Saved data entries ->

━━━━━━━━━━━━━━━━

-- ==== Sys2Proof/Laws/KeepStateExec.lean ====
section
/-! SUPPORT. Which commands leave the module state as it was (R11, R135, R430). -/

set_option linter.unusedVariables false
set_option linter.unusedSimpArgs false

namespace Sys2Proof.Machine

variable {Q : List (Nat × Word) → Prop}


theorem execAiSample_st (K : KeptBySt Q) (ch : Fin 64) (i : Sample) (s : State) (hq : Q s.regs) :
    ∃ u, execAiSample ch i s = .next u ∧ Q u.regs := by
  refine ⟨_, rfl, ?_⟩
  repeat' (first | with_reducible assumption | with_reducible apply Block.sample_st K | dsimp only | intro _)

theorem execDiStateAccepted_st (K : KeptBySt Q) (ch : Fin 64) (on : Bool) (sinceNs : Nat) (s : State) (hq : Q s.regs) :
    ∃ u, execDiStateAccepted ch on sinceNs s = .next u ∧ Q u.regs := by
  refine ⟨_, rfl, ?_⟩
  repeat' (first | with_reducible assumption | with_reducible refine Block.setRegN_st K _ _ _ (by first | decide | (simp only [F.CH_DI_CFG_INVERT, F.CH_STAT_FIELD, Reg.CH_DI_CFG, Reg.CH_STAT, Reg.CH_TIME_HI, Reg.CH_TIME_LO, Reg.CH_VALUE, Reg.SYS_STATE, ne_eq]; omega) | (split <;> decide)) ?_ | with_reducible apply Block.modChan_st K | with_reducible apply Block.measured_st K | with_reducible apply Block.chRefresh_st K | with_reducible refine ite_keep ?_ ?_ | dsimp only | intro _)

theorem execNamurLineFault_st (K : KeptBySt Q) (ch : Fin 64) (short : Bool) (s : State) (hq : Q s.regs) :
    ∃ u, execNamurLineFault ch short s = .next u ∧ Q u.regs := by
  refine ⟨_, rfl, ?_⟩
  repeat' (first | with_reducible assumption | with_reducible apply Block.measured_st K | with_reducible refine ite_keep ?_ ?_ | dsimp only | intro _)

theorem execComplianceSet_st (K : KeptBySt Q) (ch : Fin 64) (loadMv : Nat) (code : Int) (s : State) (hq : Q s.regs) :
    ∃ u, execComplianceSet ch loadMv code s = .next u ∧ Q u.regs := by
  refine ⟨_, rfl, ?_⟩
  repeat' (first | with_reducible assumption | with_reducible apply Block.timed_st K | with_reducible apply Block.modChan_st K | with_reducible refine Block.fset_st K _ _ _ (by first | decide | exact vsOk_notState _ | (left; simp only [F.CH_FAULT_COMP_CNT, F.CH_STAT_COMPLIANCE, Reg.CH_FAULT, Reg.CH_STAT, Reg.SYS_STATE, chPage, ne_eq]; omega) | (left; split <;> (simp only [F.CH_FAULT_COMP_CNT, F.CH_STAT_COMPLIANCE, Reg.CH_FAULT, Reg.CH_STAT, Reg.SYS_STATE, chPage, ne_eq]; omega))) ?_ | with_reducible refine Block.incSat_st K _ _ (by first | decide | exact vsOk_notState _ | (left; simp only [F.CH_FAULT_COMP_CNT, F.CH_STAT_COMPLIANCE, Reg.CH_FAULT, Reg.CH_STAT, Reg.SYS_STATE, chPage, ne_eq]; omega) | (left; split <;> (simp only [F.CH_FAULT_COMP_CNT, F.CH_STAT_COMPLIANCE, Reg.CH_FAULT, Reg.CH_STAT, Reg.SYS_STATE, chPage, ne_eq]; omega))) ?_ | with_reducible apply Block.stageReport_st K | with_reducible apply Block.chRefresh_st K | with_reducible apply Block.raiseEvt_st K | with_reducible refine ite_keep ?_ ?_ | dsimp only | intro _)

━━━━━━━━━━━━━━━━

Exercise -> The answer should be all lines from the entries above that hold the word "regs".

Written response ->
theorem execAiSample_st (K : KeptBySt Q) (ch : Fin 64) (i : Sample) (s : State) (hq : Q s.regs) :
    ∃ u, execAiSample ch i s = .next u ∧ Q u.regs := by
theorem execDiStateAccepted_st (K : KeptBySt Q) (ch : Fin 64) (on : Bool) (sinceNs : Nat) (s : State) (hq : Q s.regs) :
    ∃ u, execDiStateAccepted ch on sinceNs s = .next u ∧ Q u.regs := by
theorem execNamurLineFault_st (K : KeptBySt Q) (ch : Fin 64) (short : Bool) (s : State) (hq : Q s.regs) :
    ∃ u, execNamurLineFault ch short s = .next u ∧ Q u.regs := by
theorem execComplianceSet_st (K : KeptBySt Q) (ch : Fin 64) (loadMv : Nat) (code : Int) (s : State) (hq : Q s.regs) :
    ∃ u, execComplianceSet ch loadMv code s = .next u ∧ Q u.regs := by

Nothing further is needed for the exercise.